══ PROVIDED RECORDS ══
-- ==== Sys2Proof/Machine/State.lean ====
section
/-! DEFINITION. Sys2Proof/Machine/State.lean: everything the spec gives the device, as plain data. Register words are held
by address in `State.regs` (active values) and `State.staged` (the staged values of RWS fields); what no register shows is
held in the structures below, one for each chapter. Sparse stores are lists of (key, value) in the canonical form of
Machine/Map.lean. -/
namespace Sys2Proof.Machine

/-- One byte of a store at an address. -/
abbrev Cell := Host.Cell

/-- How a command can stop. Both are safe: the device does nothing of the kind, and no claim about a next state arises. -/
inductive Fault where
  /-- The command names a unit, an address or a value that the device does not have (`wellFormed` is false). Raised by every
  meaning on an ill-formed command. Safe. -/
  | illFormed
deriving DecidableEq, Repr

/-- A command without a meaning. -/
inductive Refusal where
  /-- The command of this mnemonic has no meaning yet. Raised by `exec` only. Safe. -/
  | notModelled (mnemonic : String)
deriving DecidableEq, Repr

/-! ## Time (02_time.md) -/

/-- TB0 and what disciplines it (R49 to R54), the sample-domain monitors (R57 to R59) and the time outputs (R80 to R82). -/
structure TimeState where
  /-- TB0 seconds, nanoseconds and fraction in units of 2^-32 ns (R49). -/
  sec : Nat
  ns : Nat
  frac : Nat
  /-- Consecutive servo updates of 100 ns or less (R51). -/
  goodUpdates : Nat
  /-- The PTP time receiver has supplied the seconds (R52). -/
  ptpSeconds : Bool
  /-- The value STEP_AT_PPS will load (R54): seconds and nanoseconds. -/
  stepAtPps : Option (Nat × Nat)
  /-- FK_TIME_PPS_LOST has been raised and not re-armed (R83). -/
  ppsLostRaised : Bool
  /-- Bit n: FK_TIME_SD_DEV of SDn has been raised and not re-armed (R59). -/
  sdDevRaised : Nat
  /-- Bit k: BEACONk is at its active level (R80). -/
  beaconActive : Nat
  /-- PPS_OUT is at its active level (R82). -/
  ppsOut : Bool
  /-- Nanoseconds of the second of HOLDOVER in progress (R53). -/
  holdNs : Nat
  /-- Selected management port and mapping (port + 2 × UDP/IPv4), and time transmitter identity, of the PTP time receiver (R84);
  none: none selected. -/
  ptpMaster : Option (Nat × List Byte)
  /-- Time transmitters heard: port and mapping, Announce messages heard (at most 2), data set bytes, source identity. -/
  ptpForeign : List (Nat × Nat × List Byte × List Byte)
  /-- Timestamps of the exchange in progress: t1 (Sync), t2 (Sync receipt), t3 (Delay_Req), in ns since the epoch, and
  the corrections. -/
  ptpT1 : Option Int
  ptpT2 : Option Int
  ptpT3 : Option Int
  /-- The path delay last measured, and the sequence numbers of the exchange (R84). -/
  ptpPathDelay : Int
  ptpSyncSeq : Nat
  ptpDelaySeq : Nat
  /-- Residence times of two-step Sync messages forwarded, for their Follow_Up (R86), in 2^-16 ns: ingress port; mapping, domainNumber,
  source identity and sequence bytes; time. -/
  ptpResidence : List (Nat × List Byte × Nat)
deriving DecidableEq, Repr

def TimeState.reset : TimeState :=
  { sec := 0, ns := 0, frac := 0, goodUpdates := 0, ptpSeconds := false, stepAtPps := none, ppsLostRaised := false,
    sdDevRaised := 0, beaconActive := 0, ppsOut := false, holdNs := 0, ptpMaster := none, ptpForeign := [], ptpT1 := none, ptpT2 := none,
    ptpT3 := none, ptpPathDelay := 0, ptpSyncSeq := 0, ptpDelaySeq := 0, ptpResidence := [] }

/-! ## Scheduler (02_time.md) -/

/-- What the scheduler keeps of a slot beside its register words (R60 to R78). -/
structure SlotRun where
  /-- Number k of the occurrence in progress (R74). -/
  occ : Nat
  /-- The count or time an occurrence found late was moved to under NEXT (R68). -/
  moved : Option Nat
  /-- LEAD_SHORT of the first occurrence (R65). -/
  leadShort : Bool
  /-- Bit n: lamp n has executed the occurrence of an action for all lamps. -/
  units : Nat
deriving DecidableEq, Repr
═══
══ PROVIDED RECORDS ══
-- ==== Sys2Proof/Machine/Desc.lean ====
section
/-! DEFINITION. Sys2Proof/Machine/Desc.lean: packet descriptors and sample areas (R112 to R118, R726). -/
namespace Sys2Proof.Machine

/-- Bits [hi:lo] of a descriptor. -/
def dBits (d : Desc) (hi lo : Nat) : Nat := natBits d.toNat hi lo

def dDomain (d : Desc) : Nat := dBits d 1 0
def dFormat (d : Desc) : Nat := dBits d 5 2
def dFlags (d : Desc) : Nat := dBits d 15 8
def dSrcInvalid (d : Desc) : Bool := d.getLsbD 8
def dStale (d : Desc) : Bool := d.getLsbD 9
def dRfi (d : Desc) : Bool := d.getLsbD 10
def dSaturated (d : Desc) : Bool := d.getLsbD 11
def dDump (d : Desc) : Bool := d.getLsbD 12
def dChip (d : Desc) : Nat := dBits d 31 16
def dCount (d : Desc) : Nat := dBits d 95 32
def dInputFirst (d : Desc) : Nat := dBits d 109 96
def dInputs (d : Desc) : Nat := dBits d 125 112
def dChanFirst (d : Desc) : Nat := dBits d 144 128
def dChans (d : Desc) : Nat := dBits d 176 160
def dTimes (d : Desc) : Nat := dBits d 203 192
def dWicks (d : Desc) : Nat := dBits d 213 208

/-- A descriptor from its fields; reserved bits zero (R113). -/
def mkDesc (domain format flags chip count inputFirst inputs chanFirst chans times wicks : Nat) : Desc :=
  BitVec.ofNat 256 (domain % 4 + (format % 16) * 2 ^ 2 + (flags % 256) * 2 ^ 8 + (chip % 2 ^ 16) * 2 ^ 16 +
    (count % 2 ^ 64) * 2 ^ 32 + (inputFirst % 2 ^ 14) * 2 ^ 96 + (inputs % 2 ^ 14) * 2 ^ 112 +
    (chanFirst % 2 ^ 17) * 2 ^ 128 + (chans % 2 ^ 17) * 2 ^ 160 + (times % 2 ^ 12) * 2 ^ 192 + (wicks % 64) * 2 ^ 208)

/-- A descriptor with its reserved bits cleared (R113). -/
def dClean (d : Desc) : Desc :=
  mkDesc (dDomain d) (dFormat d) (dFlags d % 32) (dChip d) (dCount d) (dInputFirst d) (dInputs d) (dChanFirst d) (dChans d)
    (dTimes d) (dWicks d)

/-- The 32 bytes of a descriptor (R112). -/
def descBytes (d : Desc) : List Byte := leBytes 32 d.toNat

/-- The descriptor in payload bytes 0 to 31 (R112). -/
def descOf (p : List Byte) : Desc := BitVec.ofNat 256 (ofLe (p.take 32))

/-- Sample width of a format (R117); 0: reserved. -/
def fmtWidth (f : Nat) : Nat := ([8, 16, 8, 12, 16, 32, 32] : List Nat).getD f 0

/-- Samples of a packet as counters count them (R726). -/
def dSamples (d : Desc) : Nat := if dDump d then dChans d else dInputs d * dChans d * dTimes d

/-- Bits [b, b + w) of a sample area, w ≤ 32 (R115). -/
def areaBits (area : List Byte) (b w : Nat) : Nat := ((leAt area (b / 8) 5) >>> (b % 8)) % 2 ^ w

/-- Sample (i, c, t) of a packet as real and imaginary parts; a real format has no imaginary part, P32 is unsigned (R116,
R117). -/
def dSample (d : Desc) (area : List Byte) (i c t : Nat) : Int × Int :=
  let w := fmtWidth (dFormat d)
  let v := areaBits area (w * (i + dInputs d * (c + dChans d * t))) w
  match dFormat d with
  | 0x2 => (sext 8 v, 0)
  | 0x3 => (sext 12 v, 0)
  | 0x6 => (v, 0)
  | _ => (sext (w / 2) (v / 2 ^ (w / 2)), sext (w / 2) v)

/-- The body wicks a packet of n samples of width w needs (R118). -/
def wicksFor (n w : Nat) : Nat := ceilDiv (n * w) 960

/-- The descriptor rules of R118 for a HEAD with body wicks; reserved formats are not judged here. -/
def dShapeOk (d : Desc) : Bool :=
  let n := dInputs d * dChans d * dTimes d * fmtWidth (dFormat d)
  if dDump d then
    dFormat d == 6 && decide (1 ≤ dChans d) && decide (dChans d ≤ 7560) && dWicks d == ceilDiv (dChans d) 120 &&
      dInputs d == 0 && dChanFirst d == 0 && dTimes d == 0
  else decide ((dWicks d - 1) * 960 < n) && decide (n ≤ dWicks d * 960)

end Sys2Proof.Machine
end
═══
══ PROVIDED RECORDS ══
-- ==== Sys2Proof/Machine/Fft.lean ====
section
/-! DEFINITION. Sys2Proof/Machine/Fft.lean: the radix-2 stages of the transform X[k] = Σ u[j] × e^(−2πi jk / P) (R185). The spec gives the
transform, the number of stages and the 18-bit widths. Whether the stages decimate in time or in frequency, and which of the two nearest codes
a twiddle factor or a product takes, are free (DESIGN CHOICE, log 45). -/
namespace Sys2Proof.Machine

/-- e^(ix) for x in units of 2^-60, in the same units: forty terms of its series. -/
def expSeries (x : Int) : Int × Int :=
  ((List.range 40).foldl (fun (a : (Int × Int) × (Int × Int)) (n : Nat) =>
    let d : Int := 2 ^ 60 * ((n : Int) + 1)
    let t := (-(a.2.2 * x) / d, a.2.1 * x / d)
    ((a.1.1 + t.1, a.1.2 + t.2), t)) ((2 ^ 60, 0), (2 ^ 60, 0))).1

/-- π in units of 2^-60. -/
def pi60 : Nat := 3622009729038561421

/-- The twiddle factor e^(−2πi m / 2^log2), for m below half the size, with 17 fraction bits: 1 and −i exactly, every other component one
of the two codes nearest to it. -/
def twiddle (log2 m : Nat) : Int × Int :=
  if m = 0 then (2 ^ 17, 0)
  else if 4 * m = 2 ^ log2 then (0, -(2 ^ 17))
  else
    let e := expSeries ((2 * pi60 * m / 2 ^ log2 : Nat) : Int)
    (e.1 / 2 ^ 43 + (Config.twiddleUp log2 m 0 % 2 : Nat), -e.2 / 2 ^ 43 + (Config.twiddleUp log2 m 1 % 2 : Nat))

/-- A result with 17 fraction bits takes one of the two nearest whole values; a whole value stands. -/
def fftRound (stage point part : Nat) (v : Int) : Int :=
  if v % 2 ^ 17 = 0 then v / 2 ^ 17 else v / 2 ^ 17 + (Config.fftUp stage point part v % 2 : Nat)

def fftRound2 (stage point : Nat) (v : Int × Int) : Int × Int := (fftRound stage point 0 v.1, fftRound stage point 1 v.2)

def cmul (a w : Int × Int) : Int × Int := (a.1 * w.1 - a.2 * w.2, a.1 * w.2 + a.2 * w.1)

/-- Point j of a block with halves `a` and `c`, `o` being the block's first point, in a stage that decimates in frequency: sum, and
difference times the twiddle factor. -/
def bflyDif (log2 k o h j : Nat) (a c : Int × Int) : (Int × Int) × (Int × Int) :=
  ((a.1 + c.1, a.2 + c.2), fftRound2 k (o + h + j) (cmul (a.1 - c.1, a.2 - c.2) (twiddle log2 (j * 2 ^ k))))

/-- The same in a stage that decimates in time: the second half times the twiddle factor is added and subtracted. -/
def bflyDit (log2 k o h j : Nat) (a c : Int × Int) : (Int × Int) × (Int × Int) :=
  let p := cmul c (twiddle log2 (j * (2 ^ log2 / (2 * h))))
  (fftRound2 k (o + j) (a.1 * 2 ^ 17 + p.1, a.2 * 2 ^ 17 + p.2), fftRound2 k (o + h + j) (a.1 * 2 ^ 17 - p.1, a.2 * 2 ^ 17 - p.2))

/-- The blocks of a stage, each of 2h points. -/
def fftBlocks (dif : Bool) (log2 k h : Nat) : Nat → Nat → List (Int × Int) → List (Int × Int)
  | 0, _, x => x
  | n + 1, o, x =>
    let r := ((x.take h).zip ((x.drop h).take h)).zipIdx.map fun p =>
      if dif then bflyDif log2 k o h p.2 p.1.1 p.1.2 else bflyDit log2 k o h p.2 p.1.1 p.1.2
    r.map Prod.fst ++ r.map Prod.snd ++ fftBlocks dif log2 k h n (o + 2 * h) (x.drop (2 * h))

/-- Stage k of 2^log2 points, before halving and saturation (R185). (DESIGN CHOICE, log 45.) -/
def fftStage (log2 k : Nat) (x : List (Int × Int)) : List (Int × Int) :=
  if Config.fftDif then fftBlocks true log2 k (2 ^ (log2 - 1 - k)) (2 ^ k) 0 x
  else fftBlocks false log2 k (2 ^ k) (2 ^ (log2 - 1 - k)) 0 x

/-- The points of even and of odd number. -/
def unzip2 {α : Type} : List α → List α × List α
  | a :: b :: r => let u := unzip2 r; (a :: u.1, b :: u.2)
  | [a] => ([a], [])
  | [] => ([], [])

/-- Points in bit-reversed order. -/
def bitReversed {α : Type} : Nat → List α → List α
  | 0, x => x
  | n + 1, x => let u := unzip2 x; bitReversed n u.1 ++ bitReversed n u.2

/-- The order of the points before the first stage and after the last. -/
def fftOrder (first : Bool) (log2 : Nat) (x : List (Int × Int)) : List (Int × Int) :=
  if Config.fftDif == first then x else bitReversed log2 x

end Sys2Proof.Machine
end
═══
- _EXERCISE AIM_: The answer is the run of lines above from the line containing "if v % 2 ^ 17" through the line containing "((a.1 + c.1, a.2", copied exactly and alone.

- _RESPONSE TO THE EXERCISE_:
  if v % 2 ^ 17 = 0 then v / 2 ^ 17 else v / 2 ^ 17 + (Config.fftUp stage point part v % 2 : Nat)

def fftRound2 (stage point : Nat) (v : Int × Int) : Int × Int := (fftRound stage point 0 v.1, fftRound stage point 1 v.2)

def cmul (a w : Int × Int) : Int × Int := (a.1 * w.1 - a.2 * w.2, a.1 * w.2 + a.2 * w.1)

/-- Point j of a block with halves `a` and `c`, `o` being the block's first point, in a stage that decimates in frequency: sum, and
difference times the twiddle factor. -/
def bflyDif (log2 k o h j : Nat) (a c : Int × Int) : (Int × Int) × (Int × Int) :=
  ((a.1 + c.1, a.2 + c.2), fftRound2 k (o + h + j) (cmul (a.1 - c.1, a.2 - c.2) (twiddle log2 (j * 2 ^ k))))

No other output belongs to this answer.